In an email to Spectrum News, a spokesperson for the Texas Board of Pardons and Paroles said “the board believes these programs have been instrumental in reducing the state’s recidivism rate.”
Jeremy Desel, TDCJ director of communications, said there has not been a holdup in programming.
“Well, it’s in everybody's best interest to continue all of that pre-release, pre-parole programming throughout our system. So, we really haven't stopped anything. There have been some minor changes made, where some courses have been made smaller, as far as the class size goes, so that we can keep those class sizes to 10 or under, as recommended by the Centers for Disease Control,” Desel said.
Prison officials said pre-release programming in some cases can take months to begin.
“We’re doing our best to keep those programs and programming moving forward as quickly as it always has,” Desel said.
So, as parole-eligible prisoners wait under lockdown, their family members know the coronavirus will not.
“He wasn’t sentenced to die.
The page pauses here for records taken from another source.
theorem takeFaultClear_grantsKept (t b : Byte) (s : State) : GrantsKept s (takeFaultClear t b s) := by
  unfold takeFaultClear
  split
  · exact refuse_grantsKept _ _ _ s
  · exact (clearFault_grantsKept _ s).answered _ _ _ _

theorem takeBayQuery_grantsKept (t b : Byte) (s : State) : GrantsKept s (takeBayQuery t b s) := by
  unfold takeBayQuery
  split
  · exact refuse_grantsKept _ _ _ s
  · exact (reply_rationsLeft _ _ _ _ s).kept

/-! ### Samples and rounds -/

/-- What the Allocator's tests of a sample leave of a bay's record: its profile, its target and its pending increase. -/
def aimView (c : ChargeRec) := (c.profile, c.target, c.pendingInc)

theorem pressTest_aim (cfg : ChargeSettings) (c : ChargeRec) (p : Profile) (draw : Nat) :
    aimView (pressTest cfg c p draw).record = aimView c := by
  unfold pressTest
  split
  · split <;> rfl
  · rfl

theorem reclaimTest_aim (cfg : ChargeSettings) (c : ChargeRec) (p : Profile) (draw : Nat) :
    aimView (reclaimTest cfg c p draw).record = aimView c := by
  unfold reclaimTest
  split
  · split
    · dsimp only
      split <;> rfl
    · exact pressTest_aim _ _ _ _
  · exact pressTest_aim _ _ _ _

/-- R79 to R84: a counted sample leaves what a pass has aimed at. -/
theorem countSample_aim (cfg : ChargeSettings) (c : ChargeRec) (p : Profile) (grant draw : Nat) :
    aimView (countSample cfg c p grant draw).record = aimView c := by
  unfold countSample
  split
  · dsimp only
    split
    · rfl
    · exact reclaimTest_aim _ _ _ _
  · dsimp only
    split
    · rfl
    · exact reclaimTest_aim _ _ _ _
  · split
    · split <;> rfl
    · rfl

theorem allocSample_grantsKept (b : Bay) (draw : Byte) (s : State) : GrantsKept s (allocSample b draw s) := by
  have aim := countSample_aim s.alloc.settings (s.chg b) (s.profile b) (s.bay b).grant draw.toNat
  simp only [aimView, Prod.mk.injEq] at aim
  obtain ⟨profile, target, pending⟩ := aim
  have set := setChg_rationsLeft s b _ profile target pending
  refine .when_ fun _ => RationsLeft.kept ?_
  unfold takeAction
  split <;> rename_i action <;> rw [action] at set
  · exact set
  · exact (set.trans (note_rationsLeft _ _ _ _ _ _ _)).trans (askPass_rationsLeft _)
  · exact set.trans (askPass_rationsLeft _)

theorem faultChecks_grantsKept (b : Bay) (draw : Byte) (reading : Option Byte) (s : State) :
    GrantsKept s (faultChecks b draw reading s) := by
  unfold faultChecks
  refine GrantsKept.trans ?_ (setBay_rationsLeft _ b _).kept
  split
  · exact transientFault_grantsKept b _ _ s
  · exact (setBay_rationsLeft s b _).kept

theorem coolDownSample_grantsKept (b : Bay) (reading : Option Byte) (s : State) :
    GrantsKept s (coolDownSample b reading s) := by
  unfold coolDownSample
  split
  · exact .refl s
  · exact .when_ fun _ => leaveHold_grantsKept b s

theorem energySample_kept (now : Nat) (draw : Byte) (r : BayRec) :
    (energySample now draw r).state = r.state ∧ (energySample now draw r).grant = r.grant := by
  unfold energySample
  dsimp only
  split <;> exact ⟨rfl, rfl⟩
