-- ==== Sys2Proof/Machine/Render.lean ====
section
/-! DEFINITION. The decoded telemetry and its condensed text record (30_encoding.md R100 to R104).
PRESUMED (log 9): the code points are ASCII, the spec's general-knowledge statement G3. -/

namespace Sys2Proof.Machine

/-- A decoded reply (42_decoder.md R167): the two scaled values are exact rationals (10_state.md R26). -/
structure Telemetry where
  address : BitVec 5
  speed : BitVec 16
  direction : Direction
  curRaw : BitVec 10
  currentAmps : Frac
  tmpRaw : BitVec 10
  temperatureC : Frac
  leak : Bool
  speedError : Bool
  overTemp : Bool
  overCurrent : Bool
  deriving DecidableEq, Repr

/-- An ASCII digit, 0x30 to 0x39 (R101). -/
def digit (n : Nat) : Byte := BitVec.ofNat 8 (0x30 + n % 10)

/-- The numeral of `n` with at most `fuel` digits, most significant first. -/
def decFuel : Nat → Nat → List Byte
  | 0, _ => []
  | fuel + 1, n => if n < 10 then [digit n] else decFuel fuel (n / 10) ++ [digit n]

/-- `dec(n)`: the decimal numeral without leading zeros (R101).  `n` has at most `n + 1` digits. -/
def dec (n : Nat) : List Byte := decFuel (n + 1) n

/-- `,` (R100). -/
def comma : Byte := 0x2C#8

/-- `-` (R100). -/
def minus : Byte := 0x2D#8

/-- `.` (R100). -/
def fullStop : Byte := 0x2E#8

/-- `round2(q)`: the hundredths of `q`, a tie settled by the configuration (R103). -/
def round2 (cfg : Config) (q : Frac) : Int :=
  let h := 100 * q.num / (q.den : Int)
  let r := 100 * q.num % (q.den : Int)
  if (q.den : Int) < 2 * r then h + 1
  else if 2 * r = (q.den : Int) ∧ cfg.tieUp h = true then h + 1
  else h

/-- The text of a number of hundredths (R103). -/
def hundredths (h : Int) : List Byte :=
  (if h < 0 then [minus] else []) ++ dec (h.natAbs / 100) ++ [fullStop] ++
    [digit (h.natAbs % 100 / 10), digit (h.natAbs % 10)]

/-- `fix2(q)` (R103). -/
def fix2 (cfg : Config) (q : Frac) : List Byte := hundredths (round2 cfg q)

/-- A boolean as "0" or "1" (R102). -/
def decBool (b : Bool) : List Byte := dec b.toNat

/-- `render(t)`: nine fields joined by eight commas (R100). -/
def render (cfg : Config) (t : Telemetry) : List Byte :=
  dec t.address.toNat ++ [comma] ++ dec t.speed.toNat ++ [comma] ++ dec (directionCode t.direction) ++ [comma] ++
    fix2 cfg t.currentAmps ++ [comma] ++ fix2 cfg t.temperatureC ++ [comma] ++
    decBool t.leak ++ [comma] ++ decBool t.speedError ++ [comma] ++ decBool t.overTemp ++ [comma] ++
    decBool t.overCurrent

end Sys2Proof.Machine
end

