-- ==== Sys2Proof/Machine/HostPort.lean ====
section
/-! DEFINITION. What the host's actions other than an answered request do to the state (20_memory.md R52,
70_reset_and_hazards.md R220, R232).  None of them is answered: the block "returns nothing" (R232). -/

namespace Sys2Proof.Machine

/-- The oldest host action not yet done, and the state without it. -/
def nextAction (s : State) : Option (HostAction × State) :=
  match s.stream with
  | [] => none
  | a :: rest => some (a, { s with stream := rest })

/-- No request was answered in this step. -/
def silent (s : State) : State := { s with rsp := none }

/-- The reset event (70_reset_and_hazards.md R220): every register takes its value of 10_state.md R34.  The bytes of
`IBUF` become unspecified anew (log 6); the host's further actions stay the host's. -/
def applyReset (s : State) : State :=
  { State.reset with ibufEpoch := s.ibufEpoch + 1, stream := s.stream }

/-- `.ibuf`: bytes from offset 0 and `IBUF_LEN` (20_memory.md R52).  Of a longer buffer "the host presents its first
`FRAME_MAX` bytes". -/
def fillInput (cfg : Config) (bytes : List Byte) (s : State) : State :=
  { s with
    ibuf := Memory.writeList s.ibuf 0 (bytes.take cfg.frameMax)
    ibufLen := (bytes.take cfg.frameMax).length }

/-- One byte of `IBUF` (10_state.md R40). -/
def putByte (off : Nat) (b : Byte) (s : State) : State :=
  { s with ibuf := Memory.write s.ibuf off b }

/-- `IBUF_LEN` (10_state.md R40). -/
def setLength (n : Nat) (s : State) : State := { s with ibufLen := n }

/-- `.ibuf` as a step. -/
def hostFill (cfg : Config) (bytes : List Byte) (s : State) : Host.Outcome State Fault Refusal :=
  .next (silent (fillInput cfg bytes s))

/-- A byte write as a step; offsets from `FRAME_MAX` on do not exist (20_memory.md R50; log 11). -/
def hostWriteByte (cfg : Config) (off : Nat) (b : Byte) (s : State) : Host.Outcome State Fault Refusal :=
  if off < cfg.frameMax then .next (silent (putByte off b s)) else .fault .ibufOffset

/-- A length change as a step; the range is 0 to `FRAME_MAX` (20_memory.md R52; log 11). -/
def hostSetLen (cfg : Config) (n : Nat) (s : State) : Host.Outcome State Fault Refusal :=
  if n ≤ cfg.frameMax then .next (silent (setLength n s)) else .fault .ibufLength

/-- A request put before the host's other actions. -/
def offerFirst (req : Request) (s : State) : State := { s with stream := .request req :: s.stream }

end Sys2Proof.Machine
end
That’s the thing, a majority of these men were not given a death sentence. They shouldn’t have to worry if they’re going to die in there,” Casey Phillips said.
As for Darcy Vargas, not a day goes by she is not thinking about her son. She said lately it has been unnerving.
“You kind of put your life on hold until he’s home, because things that you really like to do, don't matter anymore,” she said.